The acting of the movie was solid. Neither of the main characters were a particularly challenging role, in my opinion, however Rachel McAdams and Eric Bana embraced the roles and made them enjoyable, though it certainly does not hurt that they are both attractive to look at. McAdams is born to play these beautiful, intelligent, loving characters. It was also great to see Ron Livingston (who played a friend of the couple). Though his role was not large, he always puts a smile on my face, as I have nothing but fond memories of Office Space.
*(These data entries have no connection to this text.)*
-- ==== Sys2Proof/Machine/State.lean ====
section
/-! DEFINITION. The state of the machine: every piece of state 10_state.md gives the core (the table of R60), and the
three fields of the model's own that say what the environment does. Plain data throughout. -/

namespace Sys2Proof.Machine

/-- Why a step can stop. -/
inductive Fault
  /-- Raised by the core's turn in a state that is busy while `PENDING` is no legal command word. No run reaches such a
  state (acceptance writes `PENDING` with a word that decoded, R262), and the invariant of Safety.lean rules it out.
  Safe: the model stops where the spec gives no effect. Log 12. -/
  | pendingNotACommand
deriving DecidableEq, Repr

/-- Why an instruction has no meaning. -/
inductive Refusal
  /-- Raised by an arm of exec whose instruction is not modelled yet. Safe. No arm raises it in this model. -/
  | notModelled (mnemonic : String)
deriving DecidableEq, Repr

/-- The cipher state (10_state.md R54): a table of 256 bytes and two cursors. -/
structure CipherState where
  S : Vector Byte 256
  i : Byte
  j : Byte
deriving DecidableEq, Repr

/-- Four 32-bit accumulators (R52). -/
structure Accumulators where
  a : Word
  b : Word
  c : Word
  d : Word
deriving DecidableEq, Repr

/-- The digest state (R52, R53): running accumulators `H0..H3`, working accumulators `a..d`, the block buffer `BLK` and
the byte counter `NBYTES`. -/
structure DigestState where
  h : Accumulators
  work : Accumulators
  blk : Vector Byte 64
  nbytes : BitVec 64
deriving DecidableEq, Repr

/-- The sequencer's position and temporaries (R56). -/
structure Sequencer where
  position : Nat
  digestTmp : Vector Byte 16
  dataTmp : Vector Byte 32
  keyTmp : Vector Byte 16
deriving DecidableEq, Repr

/-- One event of the total order of 20_memory.md R94, but for acceptances, which coincide with the `CMD` write that
causes them. -/
inductive Event
  /-- the transaction `MemRead(addr, 4)` (R85) -/
  | read (addr : PortAddr)
  /-- the transaction `MemWrite(addr, 4, v)` (R86) -/
  | write (addr : PortAddr) (v : Word)
  /-- the reset input (R320) -/
  | reset
  /-- the core's own step: the completion of the command in execution, if there is one (R263) -/
  | core
deriving DecidableEq, Repr

/-- The errors of 60_exceptions.md R280. -/
inductive Error
  | busy
  | opcode
  | len
  | keylen
  | nocipher
  | addr
deriving DecidableEq, Repr

/-- The host-visible registers of the address map (20_memory.md R84). -/
inductive Reg
  | cmd
  | status
  | ctrl
  | id
  | proto
  | cap0
  | cap1
  | mlen
  | klen
  | upwlen
  | opwlen
  | fidlen
  | fklen
  | oklen
  | perm
  | objnum
  | gennum
deriving DecidableEq, Repr

/-- The byte buffers of the address map (R84). -/
inductive Buf
  | upw
  | opw
  | oval
  | uval
  | fkey
  | okey
  | dout
  | padout
  | key
  | fid
  | msg
deriving DecidableEq, Repr

/-- A mapped, aligned word of the address map: a register, or the four bytes of a buffer from an offset on. -/
inductive Location
  | reg (r : Reg)
  | buf (b : Buf) (offset : Nat)
deriving DecidableEq, Repr

/-- The state (10_state.md R60). -/
structure State where
  /-- `MSG_SIZE` and `FID_SIZE` (R9, R58): no step writes them. Log 8. -/
  params : Params
  /-- `CMD` (R35). -/
  cmd : Word
  /-- `STATUS.BUSY` (R36). -/
  busy : Bool
  /-- `STATUS.DONE` (R36). -/
  done : Bool
  /-- `STATUS.ERR` (R36). -/
  err : Bool
  /-- `STATUS.CVALID` (R36, R55). -/
  cvalid : Bool
  /-- `STATUS.ERRCODE` (R36). -/
  errcode : BitVec 4
  /-- `CTRL.IE_DONE` (R37). -/
  ieDone : Bool
  /-- `CTRL.IE_ERR` (R37). -/
  ieErr : Bool
  /-- `MLEN` (R31). -/
  mlen : Word
  /-- `KLEN` (R32). -/
  klen : Word
  /-- `UPWLEN` (R33). -/
  upwlen : Word
  /-- `OPWLEN` (R33). -/
  opwlen : Word
  /-- `FIDLEN` (R39). -/
  fidlen : Word
  /-- `FKLEN` (R40). -/
  fklen : Word
  /-- `OKLEN` (R40). -/
  oklen : Word
  /-- `PERM` (R41). -/
  perm : Word
  /-- `OBJNUM` (R41). -/
  objnum : BitVec 24
  /-- `GENNUM` (R41). -/
  gennum : BitVec 16
  /-- The byte buffers of R42 to R51, each byte at its port address (R83, R84). An address that is not listed holds a
  byte never written since reset (R325). Log 6. -/
  mem : List Host.Cell
  /-- `S`, `i`, `j` (R54). -/
  cipher : CipherState
  /-- `H0..H3`, `a..d`, `BLK`, `NBYTES` (R52, R53). -/
  digest : DigestState
  /-- `PENDING` (R56). -/
  pending : Word
  /-- The sequencer's position and temporaries (R56). -/
  seq : Sequencer
  /-- The model's own: the events still to come, the next one first (R94). Log 1. -/
  events : List Event
  /-- The model's own: the word the latest event returned to the host, if it was a read. Log 3. -/
  response : Option Word
  /-- The model's own: the counter the free values are applied to. Log 4. -/
  draws : Nat
deriving DecidableEq, Repr

/-- The machine right after reset (10_state.md R60, 70_reset_and_hazards.md R320), with the default parameters (R9).
Every buffer byte is never written. DESIGN CHOICE (log 5): the engine state that R60 leaves unspecified is zero here. -/
def State.reset : State where
  params := defaultParams
  cmd := 0
  busy := false
  done := false
  err := false
  cvalid := false
  errcode := 0
  ieDone := false
  ieErr := false
  mlen := 0
  klen := 0
  upwlen := 0
  opwlen := 0
  fidlen := 0
  fklen := 0
  oklen := 0
  perm := 0
  objnum := 0
  gennum := 0
  mem := []
  cipher := { S := Vector.replicate 256 0, i := 0, j := 0 }
  digest :=
    { h := { a := 0, b := 0, c := 0, d := 0 }
      work := { a := 0, b := 0, c := 0, d := 0 }
      blk := Vector.replicate 64 0
      nbytes := 0 }
  pending := 0
  seq :=
    { position := 0
      digestTmp := Vector.replicate 16 0
      dataTmp := Vector.replicate 32 0
      keyTmp := Vector.replicate 16 0 }
  events := []
  response := none
  draws := 0

end Sys2Proof.Machine
end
The direction and flow of the movie was decent. It was not out of the ordinary, if I am being truthful, but it did not leave me confused or wondering what had just happened. As I mention earlier, at times it did feel as though as the pacing was a bit slow, but when it comes to time travel, better slow and clear, than quickly and confusing. Speaking of the time travel aspect of the movie; I thought this was particularly well done. Whether the credit goes to the directory, screenwriter or author, it was easy to follow and understand. Often with time travel there are major gaps in the plot, or paradoxes develop that cannot be explained, creating confusion and misunderstand. With this story, it was always perfectly clear, even if it a bit unrealistic at times. One particular touch that seemed perfect and made complete sense when traveling through time? No clothes. When Henry would travel his clothes would be left behind and he would reappear butt-naked (if you enjoy Eric Bana’s butt then this is perfect for you). It was the small things like that which made this movie enjoyable.
Overall I give this move a B+. While it had its slow moments, at the end of the movie I can say that it was a 107 minutes well spent and enjoyed. It’s re-watch value is relatively low, but for a movie night from Netflix, well worth it. But beware, this movie is not for everyone. It is not a romantic comedy, in fact there is very little comedy in the entire movie. It has very little action, and the only nudity is male buttocks. It is not fast paced. It is a straight up drama that is meant to tear at your heartstrings. If you do not like crying, don’t watch it, because I guarantee you will need that box of tissues by the end.